In a second aspect, one embodiment of the invention provides a multi-layer composite material measurement apparatus, the multi-layer composite material being provided with a plurality of sub-layers arranged in a stack, comprising a heating device for sending a heating signal to heat the multi-layer composite material; the temperature measuring device is used for acquiring temperature data of the multilayer composite material in a first direction; and the data processing device is connected with the temperature measuring device and used for acquiring a temperature-time change relation T (t) of the multilayer composite material in a first direction according to the temperature data, acquiring a thermal resistance-time change relation Z (t) according to the temperature-time change relation T (t), and processing the thermal resistance-time change relation Z (t) to acquire a first thermal resistance of each sublayer.

Multilayer composite measurement apparatus according to further embodiments of the present invention, further comprising: a cooling device connected with the second surface of the multilayer composite material and used for keeping the temperature of the second surface constant; and the signal control device is arranged between the heating device and the multilayer composite material and is used for controlling the transmission direction of the heating signal so as to uniformly heat the multilayer composite material.

Multilayer composite measurement apparatus according to further embodiments of the present invention, further comprising: and the power supply device is electrically connected with the heating device, the temperature measuring device, the data processing device and the cooling device respectively and is used for providing a power supply.

Additional features and advantages of the application will be set forth in the description which follows, and in part will be obvious from the description, or may be learned by the practice of the application.

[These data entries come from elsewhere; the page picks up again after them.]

-- ==== Sys2Proof/Machine/Arith.lean ====
section
/-!
DEFINITION. The fixed-point primitive family and `NOP` (spec 44_arith.md). The operands are `ARG0` to `ARG2` read as
signed 32-bit integers; every command but `NOP` writes all three flags when it completes.
-/

namespace Sys2Proof.Machine

/-- `RESULT <- r; flags(r, v)` (R240): the end of every primitive but `MUL`, whose flags describe the whole product. -/
def arithResult (r : Int) (v : Bool) (s : State) : State := setFlags r v (withResult (BitVec.ofInt 32 r) s)

/-- `NOP` (R260): nothing. -/
def execNop (s : State) : Host.Outcome State Fault Refusal := complete s (.ok s)

/-- `ADD` (R241): wrapping; V is signed overflow. -/
def execAdd (s : State) : Host.Outcome State Fault Refusal :=
  let t := s.a0 + s.a1
  let r := wrap 32 t
  complete s (.ok (arithResult r (changed t r) s))

/-- `SUB` (R242): wrapping. -/
def execSub (s : State) : Host.Outcome State Fault Refusal :=
  let t := s.a0 - s.a1
  let r := wrap 32 t
  complete s (.ok (arithResult r (changed t r) s))

/-- `ADDS` (R243): saturating; V means the result saturated. -/
def execAdds (s : State) : Host.Outcome State Fault Refusal :=
  let t := s.a0 + s.a1
  let r := sat 32 t
  complete s (.ok (arithResult r (changed t r) s))

/-- `SUBS` (R244): saturating. -/
def execSubs (s : State) : Host.Outcome State Fault Refusal :=
  let t := s.a0 - s.a1
  let r := sat 32 t
  complete s (.ok (arithResult r (changed t r) s))

/-- `MUL` (R245): the 64-bit product in `RESULT_HI` and `RESULT`; Z and N describe the whole product, V is 0. -/
def execMul (s : State) : Host.Outcome State Fault Refusal :=
  let p := s.a0 * s.a1
  let bits := BitVec.ofInt 64 p
  complete s (.ok
    (setFlags p false (withResultHi (bits.extractLsb' 32 32) (withResult (bits.extractLsb' 0 32) s))))

/-- `MULSC #k` (R246): `sat_32(tdiv(A0·A1, 2^k))`. -/
def execMulsc (k : Nat) (s : State) : Host.Outcome State Fault Refusal :=
  let q := tdiv (s.a0 * s.a1) (2 ^ k)
  let r := sat 32 q
  complete s (.ok (arithResult r (changed q r) s))

/-- `SAT #n` (R247). -/
def execSat (n : Nat) (s : State) : Host.Outcome State Fault Refusal :=
  let r := sat n s.a0
  complete s (.ok (arithResult r (changed r s.a0) s))

/-- `CLAMP` (R248). -/
def execClamp (s : State) : Host.Outcome State Fault Refusal :=
  let r := clamp s.a0 s.a1 s.a2
  complete s (.ok (arithResult r (changed r s.a0) s))

/-- `DIVT` (R249): a zero divisor raises `DIV_ZERO` and leaves results and flags unchanged. -/
def execDivt (s : State) : Host.Outcome State Fault Refusal :=
  let q := tdiv s.a0 s.a1
  let r := sat 32 q
  complete s (if s.a1 = 0 then .error .divZero
    else .ok (arithResult r (changed q r) (withResultHi (BitVec.ofInt 32 (trem s.a0 s.a1)) s)))

end Sys2Proof.Machine
end

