/-- Settles O13: the update keeps R46, and R46 bounds the sum of at most 32 samples. -/
theorem updateConservesTheWindowSum : Obligations.UpdateConservesTheWindowSum := by
  rintro p v x y h hlo hhi rfl
  have hy := chanUpdate_conserved p h ⟨hlo, hhi⟩
  have hw := window_le (chanUpdate p v x)
  have hcast : ((chanUpdate p v x).window : Int) = 2 ^ x.cfg.winLog2.val := window_cast _
  obtain ⟨hacc, hacc'⟩ : -(32768 * ((chanUpdate p v x).window : Int)) ≤ (chanUpdate p v x).acc.toInt ∧
    (chanUpdate p v x).acc.toInt ≤ 32767 * (chanUpdate p v x).window := hy.acc_bounds
  refine ⟨hy, hy.acc_eq_sum_slots, hcast ▸ hacc, hcast ▸ hacc', ?_, hy.avg_bounds⟩
  rw [abs_le]
  omega

end Sys2Proof.Machine
end

section
/-!
R146, the moving average. In age order the window is a queue: an update drops its oldest sample and appends the newest
(`history_chanUpdate`), so after any updates it holds the most recent `W` samples, and R46 gives its mean.
-/

namespace Sys2Proof.Machine

/-! ### The window as a queue -/

/-- The samples of the window, the oldest first: the cursor stands at the oldest (R142). -/
def Channel.history (x : Channel) : List Int := ((x.buf.toList.take x.window).map sext).rotate x.cur.toNat

/-- Updates with several samples, the first of the list first. -/
def chanUpdates (p : Params) (x : Channel) (vs : List Int) : Channel := vs.foldl (fun y v => chanUpdate p v y) x

theorem chanUpdates_cons (p : Params) (x : Channel) (v : Int) (vs : List Int) :
    chanUpdates p x (v :: vs) = chanUpdates p (chanUpdate p v x) vs := rfl

section Queue

variable {p : Params} {x : Channel} {v : Int}

/-- Overwriting the head of a rotated list and rotating on is dropping the head and appending. -/
theorem rotate_set_succ {α : Type} {l : List α} {k : Nat} (h : k < l.length) (v : α) :
    (l.set k v).rotate (k + 1) = (l.rotate k).tail ++ [v] := by
  rw [List.rotate_eq_drop_append_take (by rwa [List.length_set]), List.rotate_eq_drop_append_take h.le,
    List.drop_set_of_lt (Nat.lt_succ_self k), List.take_succ_eq_append_getElem (by rwa [List.length_set]),
    List.take_set_of_le le_rfl, List.getElem_set_self, List.drop_eq_getElem_cons h, List.cons_append, List.tail_cons,
    List.append_assoc]

theorem length_history (x : Channel) : x.history.length = x.window := by
  rw [Channel.history, List.length_rotate, List.length_map, length_windowSlots]

theorem history_chanUpdate (hc : x.cur.toNat < x.window) (hv : -32768 ≤ v ∧ v ≤ 32767) :
    (chanUpdate p v x).history = x.history.tail ++ [storedSample p x v] := by
  obtain ⟨h1, h2⟩ := storedSample_bounds p x v hv.1 hv.2
  have hlen : ((x.buf.toList.take x.window).map sext).length = x.window := by
    rw [List.length_map, length_windowSlots]
  rw [Channel.history, chanUpdate_windowSlots, chanUpdate_cur, List.map_set, sext_ofInt16 _ h1 h2, Channel.history,
    ← rotate_set_succ (by rwa [hlen]), ← List.rotate_mod _ (x.cur.toNat + 1), List.length_set, hlen]

theorem chanUpdates_conserved (vs : List Int) (h : x.Conserved) (hvs : ∀ v ∈ vs, -32768 ≤ v ∧ v ≤ 32767) :
    (chanUpdates p x vs).Conserved :=
  List.foldlRecOn vs _ h fun _ hy v hv => chanUpdate_conserved p hy (hvs v hv)

theorem chanUpdates_window (vs : List Int) : (chanUpdates p x vs).window = x.window :=
  List.foldlRecOn (motive := fun y : Channel => y.window = x.window) vs _ rfl fun _ hy _ _ => hy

The objectives and other advantages of the application may be realized and attained by the structure particularly pointed out in the written description and claims hereof as well as the appended drawings.

Drawings

FIG. 1 is a schematic flow chart diagram illustrating an exemplary method for measuring a multilayer composite material in accordance with an embodiment of the present invention;

FIG. 2 is a schematic flow chart diagram illustrating another embodiment of a method for measuring a multilayer composite according to an embodiment of the present invention;

FIG. 3 is a schematic flow chart diagram illustrating another embodiment of a method for measuring a multilayer composite according to an embodiment of the present invention;

FIG. 4 is a schematic flow chart diagram illustrating another embodiment of a method for measuring a multilayer composite according to an embodiment of the present invention;

FIG. 5 is a schematic flow chart diagram illustrating another embodiment of a method for measuring a multilayer composite according to an embodiment of the present invention;

FIG. 6 is a block diagram of an embodiment of a multi-layer composite material measurement apparatus in accordance with embodiments of the present invention;

FIG. 7 is a schematic structural diagram of an embodiment of a multi-layer composite material measurement apparatus according to an embodiment of the present invention.

Description of reference numerals:

heating device 100, temperature measuring device 200, data processing device 300, cooling device 400, power supply device 500, signal control device 600, multilayer composite 700.

Detailed Description

The concept and technical effects of the present invention will be clearly and completely described below in conjunction with the embodiments to fully understand the objects, features and effects of the present invention. It is obvious that the described embodiments are only a part of the embodiments of the present invention, and not all embodiments, and those skilled in the art can obtain other embodiments without inventive effort based on the embodiments of the present invention, and all embodiments are within the protection scope of the present invention.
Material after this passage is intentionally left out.